I was going to trial Zenfolio, as I had planned last fall, but just found out that they raised their prices at the beginning of the month.  The increase was not excessive, but it did make me think twice as I am not selling images, and I was a bit disappointed that they were not able to offer any type of discount beyond their standard 20% off of the first year.  The price increase did not cause me to rule them out, but in combination with some other recent events, it did encourage me to think about this whole issue in a somewhat different light.

While I was sick, I decided to start a blog to keep family and friends apprised of my situation and treatment progress.  Initially, I did not think much of it other than as an easy means of communication with a number of people, but it appeared that a number of folks really liked my writing style.  As most of these folks know me better than to shower me with needless praise, I will take it as a sign that I was writing about I subject that I knew well, and that it came through in my posts.  Now, I am certainly not going to quit my day job to become a writer, but it did make me wonder if I, as a photographer, might be more effective at reaching my audience through a photo blog as opposed to a traditional gallery?  I realize that in many situations, a photo needs to stand on its own and be able to "speak for itself", but I did wonder if people might be more engaged if a dialog accompanied an image or series of images?  I know that I love looking at the many photo books that I have collected over the years, but I have also really come to appreciate the "back stories" that accompany some images, even though it creates a different experience than just looking at an image with no text.

While I am not looking for right or wrong answers to the questions posed, I am curious to hear how others have approached blogs and galleries to see how they fit into your means of communication as an artist.  Please not that my work is not commercial, so the sale of images is not a concern.  And, I am using services like SmugMug and Box.com to make image files available for download if folks need access to them.  I do know that I need to keep things short and sweet regardless of how I make my images available, but any additional advice or wisdom would be greatly appreciated.

Thanks,

--Ken


----------



## BlueRose (May 17, 2012)

Hi Ken, Im new here but been shooting and blogging for a few years now, so I will give you my 2c worth.  I consider the gallery sites (smugmug etc) to be just that, an online gallery to feature images and hopefully sell from.

If you want to interact in another way with potential clients, or just interested spectators, then a blog is by far a better vehicle.  I started my specific photography blog about 3 years ago when I got my 40D (my first DSLR) and realised the learning curve was going to be WAAAAAY longer and steeper than I expected.  So I decided to blog about it, to maybe offer another person in my situation somewhere to find help or even mutual comfort in the challenge 

I am not on facebook, and thats where you will get maximum exposure.  I have a small but regular following on my blog, and I like to think they are there due to the quality of my writing/images, and that the comments I get I earn.  And I work hard for them   But I also appreciate them a lot more than if it was just signal to noise.

Not sure if I have offered any particularly meaningful response, but thats my POV on your question.  And its a goodie


----------



## gregDT (May 17, 2012)

I've always viewed a Web Gallery as just that, a static showcase of my work.
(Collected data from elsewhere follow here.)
theorem test_cold_start : sees .coldStart unlit (fun s => (s.cfl.valid, s.ttx, s.records, s.tpt.queue)) =
    some (false, .silent, [], []) := by decide +kernel
/-- R188: a ROLE strap that is high is TERMINAL. -/
theorem test_load_begin : sees (.loadBegin .high) State.reset (fun s => (s.cfl.strap, s.portActive)) =
    some (.terminal, true) := by decide +kernel
theorem test_clock_tick : sees .stationClockTick terminal (fun s => s.cfl.clock) = some 1 := by decide +kernel
/-- R165: an erased memory fails BAD_MAGIC. -/
theorem test_header_erased : sees (.readingHeader (.data [0xFF, 0xFF])) (loading .readingHeader []) (fun s => s.cfl.result) =
    some (some .badMagic) := by decide +kernel
theorem test_header_good : sees (.readingHeader (.data [0x9D, 0x26])) (loading .readingHeader [])
    (fun s => (s.cfl.phase, s.cfl.image)) = some (.readingBody, [0x9D26]) := by decide +kernel
/-- R167: a terminal's record in a repeater's socket fails with check 1. -/
theorem test_body_wrong_role : sees (.readingBody (.data (body terminalRecord))) (loading .readingBody [0x9D26])
    (fun s => (s.cfl.result, s.cfl.image)) = some (some (.badField 1), []) := by decide +kernel
theorem test_body_good : sees (.readingBody (.data (body repeaterRecord))) (loading .readingBody [0x9D26])
    (fun s => (s.cfl.phase, s.cfl.image)) = some (.sampling, repeaterRecord) := by decide +kernel
theorem test_word_timeout : sees .wordTransferTimeout (loading .readingBody [0x9D26]) (fun s => s.cfl.result) =
    some (some .absent) := by decide +kernel
/-- R126: a station that starts with dark inputs shows ALARM and LOSS_OF_LIGHT. -/
theorem test_declare_dark : sees (.declareValid (level (-7000) 500)) (sampled .repeater repeaterRecord)
    (fun s => (s.markerNow, s.flt.spans.map SpanEntry.verdict, s.rbe.state)) =
    some (.alarm, [.lossOfLight, .lossOfLight], .darkWatch) := by decide +kernel
/-- R6's table: a difference of 10 moves the smoothed value by 1. -/
theorem test_sample_set : sees (.sampleSet (level (-1490) 490)) repeater (fun s => (s.lmu.sIn 0, s.lmu.sOut 0)) =
    some (-1499, 499) := by decide +kernel
theorem test_confirmation : sees (.confirmationTimerExpiry .e)
    { unlit with rbe := { unlit.rbe with state := .wakePending, confirm := some 2000 } }
    (fun s => (s.rbe.state, s.rbe.dwell, s.rbe.map.any MapEntry.held)) =
    some (.running, some ⟨1, 2050⟩, false) := by decide +kernel
theorem test_dwell_pending : sees (.dwellComplete .w ⟨0, 0, 0, 500⟩) repeater
    (fun s => ((findEntry s.rbw.map 254).bind MapEntry.pending, s.rbw.dwell)) =
    some (some .alarm, some ⟨253, 100⟩) := by decide +kernel
/-- R189's pattern 1110 0100 1011 0011, found behind a 1 and before a 0. -/
def syncPattern : List Bool :=
  [true, true, true, false, false, true, false, false, true, false, true, true, false, false, true, true]
theorem test_sync_found : sees (.syncFound .e ⟨0, true :: syncPattern ++ [false]⟩) repeater
    (fun s => s.rbe.trackers.map fun k => (k.reception, k.ahead)) =
    some [(.reading, [false]), (.hunting, []), (.hunting, []), (.hunting, []), (.hunting, []), (.hunting, [])] := by
  decide +kernel
theorem test_sync_not_found : sees (.syncFound .e ⟨0, false :: syncPattern.tail⟩) repeater
    (fun s => s.rbe.trackers.map Tracker.reception) =
    some [.hunting, .hunting, .hunting, .hunting, .hunting, .hunting] := by decide +kernel
/-- R164: a byte 0xAC on the two lines, each bit set while MSCL is low. -/
theorem test_bus_byte : ((BusSymbol.sent 0xAC).wires.filter fun w => w.mscl = .high).map Wires.msda =
    [.high, .low, .high, .low, .high, .high, .low, .low] ∧
    (BusSymbol.sent 0xAC).wires.length = 24 := by decide +kernel
theorem test_frame_checked : sees (.frameChecked .e 0 (afterSyncBits neighbour)) (reading repeater)
    (fun s => (standing s.records 36, freshContents s.records 36, s.rbe.trackers.map Tracker.state)) =
    some (.fresh, some neighbour, [.locked, .acquiring, .acquiring, .idle, .idle, .idle]) := by decide +kernel
theorem test_frame_damaged : sees (.frameChecked .e 0 (true :: (afterSyncBits neighbour).tail)) (reading repeater)
    (fun s => (standing s.records 36, s.rbe.trackers.map Tracker.reception, s.rbe.trackers[0]?.map fun k =>
      k.ahead.take 17)) =
    some (.vacant, [.hunting, .hunting, .hunting, .hunting, .hunting, .hunting], some (syncPattern.tail ++ [true, false])) := by
  decide +kernel
theorem test_sync_missing : sees (.syncMissing .e ⟨0, List.replicate 16 true⟩) (heard neighbour repeater)
    (fun s => s.rbe.trackers.map Tracker.failed) = some [1, 0, 0, 0, 0, 0] := by decide +kernel
theorem test_sync_timer : sees (.syncTimerExpiry .e 0) (heard neighbour repeater)
    (fun s => (s.now, s.rbe.trackers.map Tracker.state)) =
    some (8000, [.acquiring, .acquiring, .acquiring, .idle, .idle, .idle]) := by decide +kernel
/-- R76: with L = 12 s the record is STALE when its age reaches 121. -/
theorem test_stale_at_121 : sees (.recordAgeTick 36)
    { heard neighbour repeater with
      records := (heard neighbour repeater).records.map fun r => { r with age := if r.origin = 36 then 120 else 0 } }
    (fun s => standing s.records 36) = some .stale := by decide +kernel
/-- R31: 1.096 s for one pair and one pump. -/
theorem test_snapshot_time : (sees .frameSnapshot repeater fun s => match s.ttx with
    | .sending x => x.ends
    | .silent => 0) = some (8 + 1096) := by decide +kernel
/-- R126, R106: no basis at the first epoch leaves a span UNKNOWN at score 0. -/
theorem test_first_epoch : sees .judgementEpoch repeater (fun s => (s.now, s.flt.spans.map SpanEntry.verdict)) =
    some (3000, [.unknown, .unknown]) := by decide +kernel
theorem test_probe_epoch_retry : sees .probeEpochRetry { settled with pru := { settled.pru with scheduled := true } }
    (fun s => (s.pru.scheduled, s.pru.isIdle, s.pbc.driveRequests)) = some (false, false, [⟨0, false⟩]) := by decide +kernel
theorem test_round_epoch_retry : sees .roundEpochRetry
    { settled with pru := { settled.pru with round := some ⟨[], .waitingEpoch⟩ } } (fun s => s.pru.round) =
    some none := by decide +kernel
/-- R135: refused on a supervisory-pair amplifier. -/
theorem test_amp_isolation_refused : sees .ampIsolationRequest
    { settled with pbc := { settled.pbc with isolations := [.amp 1 .deficit] } }
    (fun s => (s.pbc.bypass, s.pbc.isolations)) = some ([false, false], []) := by decide +kernel
/-- R137, 8.6.1: refused to the last pump that feeds the supervisory pair. -/
theorem test_pump_isolation_refused : sees .pumpIsolationRequest
    { settled with pbc := { settled.pbc with isolations := [.pump 0] } }
    (fun s => s.pbc.pumps.map Pump.state) = some [.active] := by decide +kernel
theorem test_step : sees (.stepTimerExpiry 0) repeater (fun s => (s.now, s.pbc.pumps.map fun x => (x.applied, x.step))) =
    some (10, [(160, some 20)]) := by decide +kernel
/-- R152: an expiry while the pump is BUSY leaves the start pending. -/
theorem test_interval_busy : sees .probeIntervalExpiry repeater (fun s => (s.pru.scheduled, s.pru.interval)) =
    some (true, some 1200000) := by decide +kernel
theorem test_probe_drive : sees .probeDriveRequest starting
    (fun s => (s.pbc.pumps.map fun x => (x.state, x.applied, x.preProbe), s.pru.flag, s.markerNow)) =
    some ([(.probe, 370, some 420)], some 0, .probing) := by decide +kernel
/-- R155, R116: outputs that have not fallen give NO_RESPONSE, and one failed probe takes a CLEAR pump to 48, SUSPECT. -/
theorem test_window_no_response : sees .probeWindowExpiry probing
    (fun s => (s.flt.pumps.map fun e => (e.score, e.state, e.kind), s.pbc.restores.map RestoreRequest.pump, s.pru.isIdle)) =
    some ([(48, .suspect, .noResponse)], [0], true) := by decide +kernel
/-- R154: a refusal of a SCHEDULED probe leaves no start pending, one made pending by an interval expiry meanwhile included;
of a ROUND probe none is touched. -/
theorem test_refusal_leaves_no_pending_start :
    let refused := fun (source : ProbeSource) =>
      sees .probeDriveRequest
        { starting with pru := { starting.pru with state := .starting { probe with source := source }, scheduled := true }
                        pbc := { starting.pbc with pumps := repeater.pbc.pumps } }
        fun s => (s.pru.isIdle, s.pru.scheduled)
    refused .scheduled = some (true, false) ∧ refused .round = some (true, true) := by decide +kernel
/-- R157: nor does the abort by a collision; R155: a window that expires leaves it pending. -/
theorem test_collision_leaves_no_pending_start :
    let s := { probing with pru := { probing.pru with scheduled := true } }
    ((heard flagged s).pru.isIdle, (heard flagged s).pru.scheduled) = (true, false) ∧
    sees .probeWindowExpiry s (fun t => (t.pru.isIdle, t.pru.scheduled)) = some (true, true) := by decide +kernel
theorem test_restore : sees .restoreRequest { probing with pbc := { probing.pbc with restores := [⟨0, none⟩] } }
    (fun s => s.pbc.pumps) = some [⟨.active, 420, 420, false, none, none⟩] := by decide +kernel
theorem test_gap : sees .gapTimerExpiry
    { settled with pru := { settled.pru with gap := some 5000, round := some ⟨[0], .waitingGap⟩ } }
    (fun s => (s.now, s.pru.gap, s.pru.round)) = some (5000, none, some ⟨[], .none⟩) := by decide +kernel
theorem test_read_status : sees .readStatus terminal
    (fun s => s.tpt.response.map fun r => (r.status, r.payload.take 3, r.payload.length)) =
    some (some (.ok, [1, 0, 1], 7)) := by decide +kernel
theorem test_read_presence : sees (.readPresence 254) terminal (fun s => s.tpt.response) =
    some (some ⟨.ok, [254, 0, 0xFF, 0, 0, 0, 0, 0]⟩) := by decide +kernel
/-- R192: a VACANT record returns the head alone. -/
theorem test_read_observation : sees (.readObservation 2) terminal (fun s => s.tpt.response) =
    some (some ⟨.ok, [2, 1, 1, 0, 0, 0, 0, 0, 0]⟩) := by decide +kernel
theorem test_write_directive : sees (.writeDirective 2 255) terminal
    (fun s => (s.tpt.directive, s.tpt.idCounter, s.tpt.queue.map Record.change)) =
    some (some ⟨.restart, 255, 0⟩, 1, [.directive none ⟨.restart, 255, 0⟩]) := by decide +kernel
theorem test_clear_directive : sees .clearDirective
    { terminal with tpt := { terminal.tpt with directive := some ⟨.release, 40, 3⟩, idCounter := 4 } }
    (fun s => (s.tpt.directive, s.tpt.idCounter)) = some (none, 4) := by decide +kernel
theorem test_read_record_empty : sees (.readRecord 0) terminal (fun s => s.tpt.response) = some (some ⟨.ok, []⟩) := by
  decide +kernel
theorem test_advance_clamps : sees (.advance 255) ((after (.writeDirective 0 9) terminal).getD terminal)
    (fun s => (s.tpt.queue.length, s.tpt.response)) = some (0, some ⟨.ok, [0]⟩) := by decide +kernel
theorem test_clear_queue : sees .clearQueue ((after (.writeDirective 0 9) terminal).getD terminal)
    (fun s => (s.tpt.queue.length, s.tpt.recordTimer, s.tpt.directive)) =
    some (0, none, some ⟨.release, 9, 0⟩) := by decide +kernel
theorem test_bad_command : sees (.badCommand 9) terminal (fun s => s.tpt.response) = some (some ⟨.badCommand, []⟩) := by
  decide +kernel
theorem test_record_timer : sees .recordTimerExpiry ((after (.writeDirective 0 9) terminal).getD terminal)
    (fun s => (s.now, s.attention, s.tpt.absoluteTimer)) = some (1000, some true, none) := by decide +kernel
theorem test_absolute_timer : sees .absoluteTimerExpiry ((after (.writeDirective 0 9) terminal).getD terminal)
    (fun s => (s.now, s.tpt.causes.absoluteTimer)) = some (4000, true) := by decide +kernel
As a commercial photographer my gallery has the task of showcasing the photography I am capable of and the clients I have worked for. It's job is to get people to pay me money to take photographs for them. And that's about it. There's no real dialogue going on. It's an advert, a brochure and really not much more.

A gallery does provide some other features though. For example I run a mirror non commercial gallery for creating galleries of personal work, birthdays, day trips, holidays etc where my friends and family can browse and pick photos that I then send them. A blog might not be able to offer the ability to upload and privately display a set of images for a specific group of people.

But to create and maintain an ongoing dialogue with people it's a blog all the way IMHO. Whether that's a Google + account, Facebook  Flickr or a Wordpress blog it's going to allow you to continue to communicate with people. There really are a myriad of options open and prices to match from free to quite pricey. The fun is going to be checking through all the options and permutations to decide what's best for you.


----------



## clee01l (May 17, 2012)

I used to have my own dedicated domain and website.  It was too tedious to manage and took to much of my time (even using Jumla).  I let it expire over a year ago. Prior to letting my contract with the VSP go, I opened a paid Flickr account.  Here, i maintain ~1000 photos. Also in the last year or so, I've started a blog at Wordpress and opened a Facebook presence. I haven't moved my domain name to WordPress yet and I'm still not terribly active on either.

Jeffrey Freidl is a plugin developer that has LR Publishing Service plugins for most of the photo web site like Flickr, SmugMug, etc.  I think Yahoo is doing its best to commit 'harikari' and in the process will eventually kill Flickr.  I use Jeffrey's plugins extensively.  I also have a free account at www.photoshop.com and 500px.com. I would recommend both and would subscribe to either if it did I not have a paid subscription to Flickr.


----------



## Replytoken (May 17, 2012)

BlueRose said:


> I have a small but regular following on my blog, and I like to think they are there due to the quality of my writing/images, and that the comments I get I earn.  And I work hard for them   But I also appreciate them a lot more than if it was just signal to noise.
> 
> Not sure if I have offered any particularly meaningful response, but thats my POV on your question.  And its a goodie



Your response was very helpful.  This is kind of what I was expecting, and I floated the idea to a few people, and they thought that some narrative would be a good addition as it might engage a viewer better than just a gallery.

Thanks,

--Ken


----------



## Replytoken (May 17, 2012)

gregDT said:


> But to create and maintain an ongoing dialogue with people it's a blog all the way IMHO. Whether that's a Google + account, Facebook  Flickr or a Wordpress blog it's going to allow you to continue to communicate with people. There really are a myriad of options open and prices to match from free to quite pricey. The fun is going to be checking through all the options and permutations to decide what's best for you.



You were not kidding about permutations, Greg!  I was pretty much set on using Wordpress, but there has been a bit of a flap about their advertisements that they insert in blogs on occasion.  Going ad free with them runs $30/yr., so I am also giving some consideration to Blogger, although WP has a specific theme for photo blogs.

--Ken


----------



## Replytoken (May 17, 2012)

clee01l said:


> I used to have my own dedicated domain and website.  It was too tedious to manage and took to much of my time (even using Jumla).  I let it expire over a year ago. Prior to letting my contract with the VSP go, I opened a paid Flickr account.  Here, i maintain ~1000 photos. Also in the last year or so, I've started a blog at Wordpress and opened a Facebook presence. I haven't moved my domain name to WordPress yet and I'm still not terribly active on either.



As I am trying to simplify my life these days, I am going to use your experience as an example when I finally make a decision.  If you are considering a shift to WP, you may wan to be aware of their advertising "flap".  It appears that some of their past ads contained executable files and others were for adult escort services.  I believe they are trying to get a handle on the situation, but it seems to be moving somewhat slowly.  Thankfully, nobody has said anything to me about any ads in my WP blog that I have been using these past few months.

--Ken


----------